╔══

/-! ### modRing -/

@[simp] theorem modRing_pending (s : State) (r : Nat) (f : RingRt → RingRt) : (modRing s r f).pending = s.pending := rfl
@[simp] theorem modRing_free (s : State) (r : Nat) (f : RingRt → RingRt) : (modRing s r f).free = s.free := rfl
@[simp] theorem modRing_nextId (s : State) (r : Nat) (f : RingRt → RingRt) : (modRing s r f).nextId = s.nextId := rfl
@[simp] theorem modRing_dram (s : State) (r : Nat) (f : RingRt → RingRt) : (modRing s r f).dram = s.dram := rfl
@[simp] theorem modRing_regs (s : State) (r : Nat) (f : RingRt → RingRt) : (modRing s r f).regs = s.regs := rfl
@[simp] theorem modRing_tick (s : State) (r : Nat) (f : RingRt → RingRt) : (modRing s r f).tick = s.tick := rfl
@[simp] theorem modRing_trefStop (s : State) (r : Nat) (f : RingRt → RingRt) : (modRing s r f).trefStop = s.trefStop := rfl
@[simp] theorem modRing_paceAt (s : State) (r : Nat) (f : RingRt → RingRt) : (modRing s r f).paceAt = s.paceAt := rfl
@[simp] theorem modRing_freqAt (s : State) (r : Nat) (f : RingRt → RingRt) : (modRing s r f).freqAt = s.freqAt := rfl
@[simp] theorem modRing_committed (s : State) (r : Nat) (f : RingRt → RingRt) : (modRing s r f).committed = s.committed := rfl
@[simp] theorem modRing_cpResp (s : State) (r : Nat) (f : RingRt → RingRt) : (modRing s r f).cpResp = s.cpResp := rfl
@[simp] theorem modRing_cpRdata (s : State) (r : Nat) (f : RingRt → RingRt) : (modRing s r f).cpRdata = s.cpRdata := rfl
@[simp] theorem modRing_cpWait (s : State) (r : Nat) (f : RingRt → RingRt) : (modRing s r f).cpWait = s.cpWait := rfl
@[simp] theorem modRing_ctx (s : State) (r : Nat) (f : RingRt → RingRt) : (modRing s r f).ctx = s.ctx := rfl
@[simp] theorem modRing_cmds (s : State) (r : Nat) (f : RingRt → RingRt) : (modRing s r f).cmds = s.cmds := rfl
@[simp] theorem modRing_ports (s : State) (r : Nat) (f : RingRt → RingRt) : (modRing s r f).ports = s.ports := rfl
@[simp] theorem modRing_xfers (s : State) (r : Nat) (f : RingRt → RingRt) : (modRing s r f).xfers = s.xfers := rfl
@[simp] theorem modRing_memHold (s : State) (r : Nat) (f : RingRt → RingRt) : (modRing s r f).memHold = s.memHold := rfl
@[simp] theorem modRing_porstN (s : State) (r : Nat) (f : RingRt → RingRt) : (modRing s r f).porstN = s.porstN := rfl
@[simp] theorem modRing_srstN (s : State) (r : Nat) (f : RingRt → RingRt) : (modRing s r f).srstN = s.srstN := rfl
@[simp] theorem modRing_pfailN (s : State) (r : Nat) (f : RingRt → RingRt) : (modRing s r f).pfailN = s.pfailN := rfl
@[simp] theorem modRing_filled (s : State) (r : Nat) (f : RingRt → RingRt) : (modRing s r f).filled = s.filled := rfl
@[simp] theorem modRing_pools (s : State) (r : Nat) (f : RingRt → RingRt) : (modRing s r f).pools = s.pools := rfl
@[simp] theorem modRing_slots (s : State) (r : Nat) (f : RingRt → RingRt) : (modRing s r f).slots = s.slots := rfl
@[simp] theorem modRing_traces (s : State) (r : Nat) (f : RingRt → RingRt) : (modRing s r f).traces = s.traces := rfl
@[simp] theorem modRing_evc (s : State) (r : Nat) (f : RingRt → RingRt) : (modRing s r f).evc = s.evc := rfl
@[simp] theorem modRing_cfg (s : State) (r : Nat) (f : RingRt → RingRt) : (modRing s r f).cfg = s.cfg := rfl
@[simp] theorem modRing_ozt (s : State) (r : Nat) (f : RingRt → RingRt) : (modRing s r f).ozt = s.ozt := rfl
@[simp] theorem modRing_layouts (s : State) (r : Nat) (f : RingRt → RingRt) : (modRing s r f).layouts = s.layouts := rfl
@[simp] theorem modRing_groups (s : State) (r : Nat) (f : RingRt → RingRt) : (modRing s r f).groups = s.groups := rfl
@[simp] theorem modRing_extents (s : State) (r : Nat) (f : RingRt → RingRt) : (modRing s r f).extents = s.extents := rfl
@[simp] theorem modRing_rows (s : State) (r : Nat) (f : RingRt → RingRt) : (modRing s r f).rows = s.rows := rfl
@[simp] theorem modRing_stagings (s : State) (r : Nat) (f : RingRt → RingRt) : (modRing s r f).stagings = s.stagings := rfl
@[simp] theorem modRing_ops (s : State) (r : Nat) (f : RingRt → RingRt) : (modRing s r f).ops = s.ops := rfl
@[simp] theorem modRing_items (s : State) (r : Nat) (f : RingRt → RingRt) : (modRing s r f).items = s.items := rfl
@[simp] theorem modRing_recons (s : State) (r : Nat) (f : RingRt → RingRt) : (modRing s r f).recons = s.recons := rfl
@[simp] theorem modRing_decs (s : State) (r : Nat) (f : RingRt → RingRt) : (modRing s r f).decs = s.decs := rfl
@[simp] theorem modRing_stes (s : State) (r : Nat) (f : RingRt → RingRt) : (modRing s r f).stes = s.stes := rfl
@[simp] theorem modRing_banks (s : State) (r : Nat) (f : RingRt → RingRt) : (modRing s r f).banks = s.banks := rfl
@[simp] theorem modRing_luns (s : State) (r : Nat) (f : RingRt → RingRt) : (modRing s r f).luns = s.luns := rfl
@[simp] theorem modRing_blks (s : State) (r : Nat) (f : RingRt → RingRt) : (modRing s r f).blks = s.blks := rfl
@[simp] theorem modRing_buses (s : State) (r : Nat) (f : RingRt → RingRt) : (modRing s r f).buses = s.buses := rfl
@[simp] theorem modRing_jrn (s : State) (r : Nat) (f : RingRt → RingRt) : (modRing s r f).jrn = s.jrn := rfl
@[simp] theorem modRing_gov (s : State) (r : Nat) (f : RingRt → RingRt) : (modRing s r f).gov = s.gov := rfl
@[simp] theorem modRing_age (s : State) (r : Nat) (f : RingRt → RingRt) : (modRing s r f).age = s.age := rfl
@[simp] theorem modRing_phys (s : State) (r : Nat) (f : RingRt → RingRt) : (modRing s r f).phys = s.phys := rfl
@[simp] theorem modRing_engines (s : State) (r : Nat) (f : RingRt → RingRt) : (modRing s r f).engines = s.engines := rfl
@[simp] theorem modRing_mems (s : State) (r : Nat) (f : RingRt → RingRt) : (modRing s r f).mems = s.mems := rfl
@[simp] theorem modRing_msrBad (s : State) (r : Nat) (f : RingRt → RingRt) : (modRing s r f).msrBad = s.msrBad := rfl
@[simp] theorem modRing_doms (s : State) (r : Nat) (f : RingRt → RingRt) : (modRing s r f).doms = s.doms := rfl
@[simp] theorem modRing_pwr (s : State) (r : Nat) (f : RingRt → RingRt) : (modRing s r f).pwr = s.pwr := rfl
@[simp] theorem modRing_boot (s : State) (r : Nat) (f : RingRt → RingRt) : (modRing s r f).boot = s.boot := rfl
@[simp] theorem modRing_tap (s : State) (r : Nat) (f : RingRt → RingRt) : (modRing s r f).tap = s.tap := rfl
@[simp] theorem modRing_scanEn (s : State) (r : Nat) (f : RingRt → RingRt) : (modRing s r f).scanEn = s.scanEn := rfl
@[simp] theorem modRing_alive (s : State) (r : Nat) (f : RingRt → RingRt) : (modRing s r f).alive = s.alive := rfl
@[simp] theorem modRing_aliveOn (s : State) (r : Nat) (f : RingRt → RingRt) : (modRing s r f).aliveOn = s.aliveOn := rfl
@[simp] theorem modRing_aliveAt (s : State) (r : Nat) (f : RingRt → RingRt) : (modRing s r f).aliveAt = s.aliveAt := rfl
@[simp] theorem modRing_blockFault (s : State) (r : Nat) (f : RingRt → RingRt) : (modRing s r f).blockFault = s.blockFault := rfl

╚══

Give back precisely the lines above that start at the line containing "s.evc := rfl" and end at the line containing "s.luns := rfl", inclusive. No other lines belong in the output.

SOLUTION TO THE EXERCISE:
@[simp] theorem modRing_evc (s : State) (r : Nat) (f : RingRt → RingRt) : (modRing s r f).evc = s.evc := rfl
@[simp] theorem modRing_cfg (s : State) (r : Nat) (f : RingRt → RingRt) : (modRing s r f).cfg = s.cfg := rfl
@[simp] theorem modRing_ozt (s : State) (r : Nat) (f : RingRt → RingRt) : (modRing s r f).ozt = s.ozt := rfl
@[simp] theorem modRing_layouts (s : State) (r : Nat) (f : RingRt → RingRt) : (modRing s r f).layouts = s.layouts := rfl
@[simp] theorem modRing_groups (s : State) (r : Nat) (f : RingRt → RingRt) : (modRing s r f).groups = s.groups := rfl
@[simp] theorem modRing_extents (s : State) (r : Nat) (f : RingRt → RingRt) : (modRing s r f).extents = s.extents := rfl
@[simp] theorem modRing_rows (s : State) (r : Nat) (f : RingRt → RingRt) : (modRing s r f).rows = s.rows := rfl
@[simp] theorem modRing_stagings (s : State) (r : Nat) (f : RingRt → RingRt) : (modRing s r f).stagings = s.stagings := rfl
@[simp] theorem modRing_ops (s : State) (r : Nat) (f : RingRt → RingRt) : (modRing s r f).ops = s.ops := rfl
@[simp] theorem modRing_items (s : State) (r : Nat) (f : RingRt → RingRt) : (modRing s r f).items = s.items := rfl
@[simp] theorem modRing_recons (s : State) (r : Nat) (f : RingRt → RingRt) : (modRing s r f).recons = s.recons := rfl
@[simp] theorem modRing_decs (s : State) (r : Nat) (f : RingRt → RingRt) : (modRing s r f).decs = s.decs := rfl
@[simp] theorem modRing_stes (s : State) (r : Nat) (f : RingRt → RingRt) : (modRing s r f).stes = s.stes := rfl
@[simp] theorem modRing_banks (s : State) (r : Nat) (f : RingRt → RingRt) : (modRing s r f).banks = s.banks := rfl
@[simp] theorem modRing_luns (s : State) (r : Nat) (f : RingRt → RingRt) : (modRing s r f).luns = s.luns := rfl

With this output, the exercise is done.